Until 19 March 2014, Rotterdam's fourteen boroughs had the formal status of submunicipalities (deelgemeenten) under the Dutch Municipalities Act. The submunicipalities were responsible for many activities that previously had been run by the central city. The idea was to bring the government closer to the people. All submunicipalities had their own deelgemeenteraad ('submunicipal council'), direct elected by the borough's inhabitants. The district councils enjoyed far-reaching autonomous decisionmaking powers in many policy areas. Only affairs pertaining the whole city such as major infrastructural projects remained within the jurisdiction of by the central municipal council.

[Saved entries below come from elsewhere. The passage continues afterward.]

-- ==== Sys2Proof/Machine/Sched.lean ====
section
/-! DEFINITION. The management cores (R291 to R306, R352, R353): the region tree and its pools, the taking of launch
records, placement and bind records, the start and the end of blocks, device launches and energy charges. -/

namespace Sys2Proof.Machine

/-! ## Region control blocks (R291, R292) -/

/-- Word `i` and the 64-bit field at words `i`, `i + 1` of a record in die space. -/
def recWord (w : World) (d at_ i : Nat) : Nat := dieWord w d (at_ + 4 * i)
def recPair (w : World) (d at_ i : Nat) : Nat := recWord w d at_ i + 2 ^ 32 * recWord w d at_ (i + 1)

/-- A region and its ancestors, from itself to the root. -/
def regionPath (w : World) (d : Nat) : Nat → Nat → List Nat
  | 0, _ => []
  | n + 1, rcb => rcb :: (if recPair w d rcb 0 = 0 then [] else regionPath w d n (recPair w d rcb 0))

/-- Region control blocks that a die has room for: no path and no tree is longer (R291). -/
def maxRegions : Nat := Config.dieDram / 128
/-- The path of a region. -/
def pathOf (w : World) (d rcb : Nat) : List Nat := regionPath w d maxRegions rcb

/-- Regions of a tree: a region, those below its CHILD, then those behind its SIBLING. DESIGN CHOICE: R293 and R297 give no
order in which one round takes the lists of several regions; the model takes them in this one (log entry 113). -/
def walkTree (w : World) (d : Nat) : Nat → List Nat → List Nat
  | 0, _ => []
  | _, [] => []
  | n + 1, r :: rest => r :: walkTree w d n (([recPair w d r 2, recPair w d r 4].filter fun x => decide (x ≠ 0)) ++ rest)

/-- OWN bit `k` of a region; a field of the root is its own. -/
def owns (w : World) (d k : Nat) (path : List Nat) : Bool :=
  match path with
  | [_] => true
  | r :: _ => flag (recWord w d r 9) k
  | [] => false

/-- Tails of a path: each region with its ancestors. -/
def tails {α : Type} : List α → List (List α)
  | [] => []
  | x :: r => (x :: r) :: tails r

/-- The region whose field `k` is effective. -/
def effOwner (w : World) (d k : Nat) (path : List Nat) : Nat :=
  ((tails path).findSome? fun t => if owns w d k t then t.head? else none).getD 0

/-- Effective priority, policy and retry count (R292, R327). -/
def effPrio (w : World) (d : Nat) (path : List Nat) : Nat := field (recWord w d (effOwner w d 0 path) 10) 31 28
def polOf (w : World) (d : Nat) (path : List Nat) : Nat := field (recWord w d (effOwner w d 1 path) 10) 27 26
def retryOf (w : World) (d : Nat) (path : List Nat) : Nat := field (recWord w d (effOwner w d 1 path) 10) 25 22

/-- Effective PRIV: its own and every ancestor's; the root's is set by the host (R292). -/
def effPriv (w : World) (d : Nat) (rootPriv : Bool) (path : List Nat) : Bool :=
  rootPriv && path.dropLast.all fun r => flag (recWord w d r 10) 21

/-- The budgets: courses, TSB, ACC, TRN, WALL, ENERGY, gather channels, by OWN bit (R291). -/
def limitOf (w : World) (d r k : Nat) : Option Nat :=
  let all := fun (bits v : Nat) => if v = 2 ^ bits - 1 then none else some v
  match k with
  | 7 => all 64 (recPair w d r 16)
  | 8 => all 5 (field (recWord w d r 10) 20 16)
  | k => all 32 (recWord w d r (9 + k))

/-- What a region has charged to a budget. -/
def Region.used (r : Region) : Nat → Nat
  | 2 => r.courses
  | 3 => r.tsb
  | 4 => r.acc
  | 5 => r.trn
  | 6 => r.wused
  | 7 => r.eused
  | _ => r.gch

/-- Charges of a region's subtree (R292, R353). -/
def subtree (w : World) (m d rcb : Nat) (f : Region → Nat) : Nat :=
  (w.module m).regions.foldl (fun n r => if decide (r.die = d) && (pathOf w d r.rcb).contains rcb then n + f r else n) 0

/-- Every pool on a path has room for a charge (R292). -/
def poolsRoom (w : World) (m d : Nat) (path : List Nat) (k need : Nat) : Bool :=
  (tails path).all fun t => match t.head? with
    | some r => !owns w d k t || (match limitOf w d r k with
        | some l => decide (subtree w m d r (fun x => x.used k) + need ≤ l)
        | none => true)
    | none => true

/-- Some WALL or ENERGY pool on a path is exhausted (R32, R353). -/
def exhausted (w : World) (m d : Nat) (path : List Nat) : Bool :=
  [6, 7].any fun k => (tails path).any fun t => match t.head? with
    | some r => owns w d k t && (match limitOf w d r k with
        | some l => decide (l * 1000 ≤ subtree w m d r (fun x => x.used k))
        | none => false)
    | none => false

/-- Change the record that a management core keeps of a region. -/
def modRegion (w : World) (m d rcb : Nat) (f : Region → Region) : World :=
  let is := fun (r : Region) => decide (r.die = d) && decide (r.rcb = rcb)
  w.modModule m fun x =>
    let l := if x.regions.any is then x.regions.map fun r => if is r then f r else r else x.regions ++ [f { die := d, rcb := rcb }]
    { x with regions := l }

/-- The lead die of a partition: its lowest (R368). -/
def leadDie (w : World) (m part : Nat) : Option Nat :=
  ((List.range 4).find? fun d => partOf w (4 * m + d) = some part).map (4 * m + ·)

/-! ## Launch records (R294 to R296) -/

/-- Read a kernel header (R108). -/
def readHdr (w : World) (d a : Nat) : Hdr :=
  let v := fun (i : Nat) => recWord w d a i
  { magic := field (v 0) 31 16, version := field (v 0) 15 12, fid := field (v 0) 5 4, traph := flag (v 0) 3, compat := flag (v 0) 2,
    determ := flag (v 0) 1, timed := flag (v 0) 0, allot := field (v 1) 8 4, rot := field (v 1) 1 0, courses := field (v 2) 21 16,
    part := field (v 2) 2 0, tsb := v 3, trn := field (v 4) 31 16, acc := field (v 4) 15 0, handles := field (v 5) 24 16,
    phasers := field (v 5) 12 8, tags := field (v 5) 6 0, hoff := field (v 6) 31 16, feat := field (v 6) 15 8, gch := flag (v 6) 0,
    entry := v 7 }

/-- D_rot of a header. -/
def Hdr.drot (h : Hdr) : Nat := 2 ^ h.rot

/-- The reason of R109 for which a header is rejected; 0 when there is none. -/
def hdrReason (h : Hdr) (accept : W32) : Nat :=
  if h.magic ≠ 0x464C ∨ h.version ≠ 1 then 0x01
  else if h.timed && h.determ then 0x02
  else if h.allot = 0 ∨ 16 < h.allot ∨ 512 < h.drot * 32 * h.allot then 0x03
  else if h.courses = 0 ∨ 32 < h.courses ∨ 8 * h.drot < h.courses then 0x04
  else if !h.compat ∧ (h.part < 1 ∨ 5 < h.part) then 0x05
  else if 524288 < h.tsb ∨ 4096 < h.trn ∨ 1024 < h.acc ∨ 256 < h.handles ∨ 16 < h.phasers ∨ 64 < h.tags then 0x06
  else if h.entry < 32 ∨ h.entry % 16 ≠ 0 then 0x07
  else if (BitVec.ofNat 32 h.feat) &&& ~~~accept ≠ 0 then 0x08
  else 0

/-- Quotient that leaves a resource of size 0 unlimited. -/
def perCore (total each : Nat) : Nat := if each = 0 then 64 else total / each

/-- Blocks of a kernel that one empty core holds. -/
def blocksPerCore (h : Hdr) : Nat :=
  let strs := if h.timed then 8 / max 1 ((h.courses + h.drot - 1) / h.drot) else 8 * h.drot / max 1 h.courses
  [64, strs, perCore 256 h.handles, perCore 64 h.tags, perCore 2048 ((h.tsb + 255) / 256), perCore 1024 h.acc,
    perCore 4096 h.trn, if h.gch then 16 else 64].foldl min 64

/-- What one block charges to a budget (R292). -/
def blockCharge (h : Hdr) (k : Nat) : Nat :=
  match k with
  | 2 => h.courses
  | 3 => (h.tsb + 1023) / 1024
  | 4 => h.acc
  | 5 => h.trn
  | 8 => if h.gch then 1 else 0
  | _ => 0

/-- The budgets that binding charges. -/
def bindBudgets : List Nat := [2, 3, 4, 5, 8]

/-- Core keys of a partition's dies. -/
def partCores (w : World) (m part : Nat) : List Nat :=
  (List.range 4).flatMap fun i =>
    if partOf w (4 * m + i) = some part then (List.range Config.coresPerDie).map fun c => (4 * m + i) * Config.coresPerDie + c else []
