/-- Hold the paths that `dbg.hold` names. -/
def holdPaths (core : Nat) (c : DbgCmd) (k : Course) (crs : Bool) (w : World) : World :=
  let o := tgtOwner c.target
  let ixs := if crs then k.paths.map Prod.fst else [tgtPath c.target]
  if timedBlock w core o then
    ixs.foldl (fun w ix => modPath w core o k.cr ix fun p => { p with stop := some (vccOf w core + 1, 5, 0) }) w
  else ixs.foldl (fun w ix => holdPath core o k.cr ix w) w

/-- A path that a debugger holds: it is held itself, or its timed sash stands for one (R378, R380). -/
def debugHeld (w : World) (core o : Nat) (p : Path) : Bool :=
  if timedBlock w core o then ((sashOf w core).map fun s => s.causes.any fun x => decide (x.src = .debug)).getD false else p.held

/-- Free a path: it issues at its next turn, and its stop's PC does not match again (R377, R379). One that is not held is not
affected. -/
def freePath (p : Path) : Path := if p.held then { p with held := false, bpSkip := some p.pc } else p

/-- A sash that a debugger had stopped goes on: no path of it waits for the end of a step any more (R380). A path that
stopped has the PC of its stop in `bpSkip` already (R377). -/
def endSteps (w : World) (core : Nat) : World :=
  { w with mach := { w.mach with cores := w.mach.cores.map fun (x : Nat × Core) =>
      if ((sashOf w core).map fun s => s.cores.contains x.1).getD false then
        (x.1, { x.2 with courses := x.2.courses.map fun (y : Nat × Course) => (y.1, y.2.mapPaths fun p => { p with stopNext := false }) })
      else x } }

/-- `dbg.run` (R379, R380). -/
def runPaths (core : Nat) (c : DbgCmd) (k : Course) (crs : Bool) (w : World) : World :=
  let o := tgtOwner c.target
  if timedBlock w core o then clearDebugStop (endSteps w core) core
  else
    let w := if crs then w.setCourse core o k.cr (k.mapPaths freePath) else modPath w core o k.cr (tgtPath c.target) freePath
    w.modCourse core o k.cr fun k => k.released (vccOf w core)

/-- `dbg.step` (R379, R380). -/
def stepPath (core : Nat) (c : DbgCmd) (k : Course) (trap : Bool) (w : World) : World :=
  let o := tgtOwner c.target
  let w := if timedBlock w core o then clearDebugStop (endSteps w core) core else w
  let w := modPath w core o k.cr (tgtPath c.target) fun p =>
    { p with stepping := true, stepTrap := trap, bpSkip := some p.pc, held := p.held && !timedBlock w core o }
  w.modCourse core o k.cr fun k => k.released (vccOf w core)

/-- `dbg.watch` (R381): set or clear an entry; WATCH of a handle holds while an entry names it. -/
def setWatch (core : Nat) (b : Block) (e : Nat) (on rd wr trap die : Bool) (handle lo hi : Nat) (w : World) : World :=
  let o := b.bind.owner
  let old := (w.core core).watches.find e
  let w := w.modCore core fun k => { k with
    watches := if on then k.watches.put e { owner := o, rd := rd, wr := wr, trap := trap, die := die, handle := handle, lo := lo, hi := hi }
      else k.watches.erase e }
  let named := fun (w : World) (ow n : Nat) => (w.core core).watches.any fun x => decide (x.2.owner = ow) && !x.2.die && decide (x.2.handle = n)
  let mark := fun (w : World) (ow n : Nat) => match w.block? core ow with
    | some y => w.modCore core fun k => { k with tiles := k.tiles.put (y.bind.hb + n) { descOf k y n with watch := named w ow n } }
    | none => w
  let w := match old with
    | some x => if x.die then w else mark w x.owner x.handle
    | none => w
  if on && !die then mark w o handle else w
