/-- Tier 2. Division and remainder (R127): a zero divisor gives all ones and the dividend, the one overflow gives -2^31 and 0,
and otherwise the quotient is rounded toward zero. No case raises a flag. -/
def Obligations.DivisionValues : Prop :=
  ∀ (a b c : W64) (d : Nat → Nat) (u : Bool),
    (low 32 u b = 0 → aluEval (.div u) a b c d = { val := 0xFFFFFFFF } ∧ aluEval (.rem u) a b c d = { val := word (a.truncate 32) }) ∧
    (u = false → low 32 u a = -2 ^ 31 → low 32 u b = -1 →
      aluEval (.div u) a b c d = { val := 0x80000000 } ∧ aluEval (.rem u) a b c d = { val := 0 }) ∧
    (low 32 u b ≠ 0 → ¬ (u = false ∧ low 32 u a = -2 ^ 31 ∧ low 32 u b = -1) →
      aluEval (.div u) a b c d = { val := word (BitVec.ofInt 32 (Int.tdiv (low 32 u a) (low 32 u b))) } ∧
      aluEval (.rem u) a b c d = { val := word (BitVec.ofInt 32 (low 32 u a - Int.tdiv (low 32 u a) (low 32 u b) * low 32 u b)) })

/-- Tier 2. Comparisons under the codes of R126 at each width, and the moves of R128: `movi` gives its sign-extended immediate,
`movh` its immediate above the low 15 bits of the old register. -/
def Obligations.CompareAndMoveValues : Prop :=
  (∀ (a b c : W64) (d : Nat → Nat) (cc : CondI) (w : IntW), let n := match w with | .w32 => 32 | .w64 => 64 | .w16 => 16 | .w8 => 8
    (compare cc n a b → aluEval (.setp cc w) a b c d = { val := 1 }) ∧ (¬ compare cc n a b → aluEval (.setp cc w) a b c d = { val := 0 })) ∧
  (∀ (imm : BitVec 17) (b c : W64) (d : Nat → Nat), aluEval .mov (word (imm.signExtend 32)) b c d = { val := word (imm.signExtend 32) }) ∧
  (∀ (imm : BitVec 17) (b : W64) (c : W32) (d : Nat → Nat),
    aluEval .movh (imm.zeroExtend 64) b (word c) d = { val := word ((imm.zeroExtend 32 <<< 15) ||| (c &&& 0x7FFF)) })

/-- Tier 2. `fabs`, `fneg` and `fcpsgn` act on the sign bit alone, of FP32 and of FP64, NaNs included, and raise no flag (R133). -/
def Obligations.SignValues : Prop :=
  (∀ (a b : W32) (c : W64) (d : Nat → Nat),
    aluEval (.fabs .f32) (word a) (word b) c d = { val := word (a &&& 0x7FFFFFFF) } ∧
    aluEval (.fneg .f32) (word a) (word b) c d = { val := word (a ^^^ 0x80000000) } ∧
    aluEval (.fcpsgn .f32) (word a) (word b) c d = { val := word ((a &&& 0x7FFFFFFF) ||| (b &&& 0x80000000)) }) ∧
  (∀ (a b c : W64) (d : Nat → Nat),
    aluEval (.fabs .f64) a b c d = { val := a &&& 0x7FFFFFFFFFFFFFFF } ∧
    aluEval (.fneg .f64) a b c d = { val := a ^^^ 0x8000000000000000 } ∧
    aluEval (.fcpsgn .f64) a b c d = { val := (a &&& 0x7FFFFFFFFFFFFFFF) ||| (b &&& 0x8000000000000000) })

/-- Tier 2. `fclass` and `dclass` set exactly the bit of the operand's class, and raise no flag (R134). -/
def Obligations.ClassValues : Prop :=
  (∀ (a : W32) (b c : W64) (d : Nat → Nat), aluEval (.fclass .f32) (word a) b c d =
    { val := BitVec.ofNat 64 (2 ^ classBit a.msb (a.toNat / 2 ^ 23 % 2 ^ 8) 8 (a.toNat % 2 ^ 23) (a.getLsbD 22)) }) ∧
  (∀ (a b c : W64) (d : Nat → Nat), aluEval (.fclass .f64) a b c d =
    { val := BitVec.ofNat 64 (2 ^ classBit a.msb (a.toNat / 2 ^ 52 % 2 ^ 11) 11 (a.toNat % 2 ^ 52) (a.getLsbD 51)) })
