@[simp] theorem setSash_mem (w : World) (i : Nat) (k : Sash) : (w.setSash i k).mem = w.mem := rfl
@[simp] theorem setSash_out (w : World) (i : Nat) (k : Sash) : (w.setSash i k).out = w.out := rfl
@[simp] theorem setSash_clock (w : World) (i : Nat) (k : Sash) : (w.setSash i k).mach.clock = w.mach.clock := rfl
@[simp] theorem setSash_inputs (w : World) (i : Nat) (k : Sash) : (w.setSash i k).mach.inputs = w.mach.inputs := rfl
@[simp] theorem setSash_cur (w : World) (i : Nat) (k : Sash) : (w.setSash i k).mach.cur = w.mach.cur := rfl
@[simp] theorem setSash_freeCtr (w : World) (i : Nat) (k : Sash) : (w.setSash i k).mach.freeCtr = w.mach.freeCtr := rfl
@[simp] theorem setSash_mods (w : World) (i : Nat) (k : Sash) : (w.setSash i k).mach.mods = w.mach.mods := rfl
@[simp] theorem setSash_dies (w : World) (i : Nat) (k : Sash) : (w.setSash i k).mach.dies = w.mach.dies := rfl
@[simp] theorem setSash_cores (w : World) (i : Nat) (k : Sash) : (w.setSash i k).mach.cores = w.mach.cores := rfl
@[simp] theorem setSash_sashes (w : World) (i : Nat) (k : Sash) : (w.setSash i k).mach.sashes = w.mach.sashes.put i k := rfl
@[simp] theorem setSash_nextSash (w : World) (i : Nat) (k : Sash) : (w.setSash i k).mach.nextSash = w.mach.nextSash := rfl
@[simp] theorem setSash_routes (w : World) (i : Nat) (k : Sash) : (w.setSash i k).mach.routes = w.mach.routes := rfl

@[simp] theorem dropSash_mem (w : World) (i : Nat) : (w.dropSash i).mem = w.mem := rfl
@[simp] theorem dropSash_out (w : World) (i : Nat) : (w.dropSash i).out = w.out := rfl
@[simp] theorem dropSash_clock (w : World) (i : Nat) : (w.dropSash i).mach.clock = w.mach.clock := rfl
@[simp] theorem dropSash_inputs (w : World) (i : Nat) : (w.dropSash i).mach.inputs = w.mach.inputs := rfl
@[simp] theorem dropSash_cur (w : World) (i : Nat) : (w.dropSash i).mach.cur = w.mach.cur := rfl
@[simp] theorem dropSash_freeCtr (w : World) (i : Nat) : (w.dropSash i).mach.freeCtr = w.mach.freeCtr := rfl
@[simp] theorem dropSash_mods (w : World) (i : Nat) : (w.dropSash i).mach.mods = w.mach.mods := rfl
@[simp] theorem dropSash_dies (w : World) (i : Nat) : (w.dropSash i).mach.dies = w.mach.dies := rfl
@[simp] theorem dropSash_cores (w : World) (i : Nat) : (w.dropSash i).mach.cores = w.mach.cores := rfl
@[simp] theorem dropSash_sashes (w : World) (i : Nat) : (w.dropSash i).mach.sashes = w.mach.sashes.erase i := rfl
@[simp] theorem dropSash_nextSash (w : World) (i : Nat) : (w.dropSash i).mach.nextSash = w.mach.nextSash := rfl
@[simp] theorem dropSash_routes (w : World) (i : Nat) : (w.dropSash i).mach.routes = w.mach.routes := rfl

@[simp] theorem step_mem (w : World) : (w.step).mem = w.mem := rfl
@[simp] theorem step_out (w : World) : (w.step).out = w.out := rfl
@[simp] theorem step_clock (w : World) : (w.step).mach.clock = w.mach.clock := rfl
@[simp] theorem step_inputs (w : World) : (w.step).mach.inputs = w.mach.inputs := rfl
@[simp] theorem step_cur (w : World) : (w.step).mach.cur = w.mach.cur := rfl
@[simp] theorem step_freeCtr (w : World) : (w.step).mach.freeCtr = w.mach.freeCtr + 1 := rfl
@[simp] theorem step_mods (w : World) : (w.step).mach.mods = w.mach.mods := rfl
@[simp] theorem step_dies (w : World) : (w.step).mach.dies = w.mach.dies := rfl
@[simp] theorem step_cores (w : World) : (w.step).mach.cores = w.mach.cores := rfl
@[simp] theorem step_sashes (w : World) : (w.step).mach.sashes = w.mach.sashes := rfl
@[simp] theorem step_nextSash (w : World) : (w.step).mach.nextSash = w.mach.nextSash := rfl
@[simp] theorem step_routes (w : World) : (w.step).mach.routes = w.mach.routes := rfl

@[simp] theorem write_mach (w : World) (st : Store) (a : Nat) (bs : List Byte) : (w.write st a bs).mach = w.mach := rfl
@[simp] theorem write_mem (w : World) (st : Store) (a : Nat) (bs : List Byte) : (w.write st a bs).mem = w.mem.apply (.bytes st a bs) := rfl
@[simp] theorem write_out (w : World) (st : Store) (a : Nat) (bs : List Byte) : (w.write st a bs).out = w.out ++ [.bytes st a bs] := rfl
@[simp] theorem zero_mach (w : World) (st : Store) (a n : Nat) : (w.zero st a n).mach = w.mach := rfl
@[simp] theorem zero_mem (w : World) (st : Store) (a n : Nat) : (w.zero st a n).mem = w.mem.apply (.zero st a n) := rfl
@[simp] theorem zero_out (w : World) (st : Store) (a n : Nat) : (w.zero st a n).out = w.out ++ [.zero st a n] := rfl
@[simp] theorem poison_mach (w : World) (st : Store) (g : Nat) : (w.poison st g).mach = w.mach := rfl
@[simp] theorem poison_mem (w : World) (st : Store) (g : Nat) : (w.poison st g).mem = w.mem.apply (.mark st g) := rfl
@[simp] theorem poison_out (w : World) (st : Store) (g : Nat) : (w.poison st g).out = w.out ++ [.mark st g] := rfl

In 2014, the submunicipalities were abolished by law, but Rotterdam maintained its boroughs. The district councils were replaced with smaller, but still directly elected gebiedscommissies ('area committees'). The area committees no longer have autonomous powers, but instead act primarily as advisory and participatory bodies for the central municipal council.

The fourteen boroughs of Rotterdam are:

| * Centrum * Charlois * Delfshaven * Feijenoord * Hillegersberg-Schiebroek * Hoogvliet * Hook of Holland | * IJsselmonde * Kralingen-Crooswijk * Noord * Overschie * Pernis * Prins Alexander * Rozenburg |

The port areas are governed directly by the central municipality.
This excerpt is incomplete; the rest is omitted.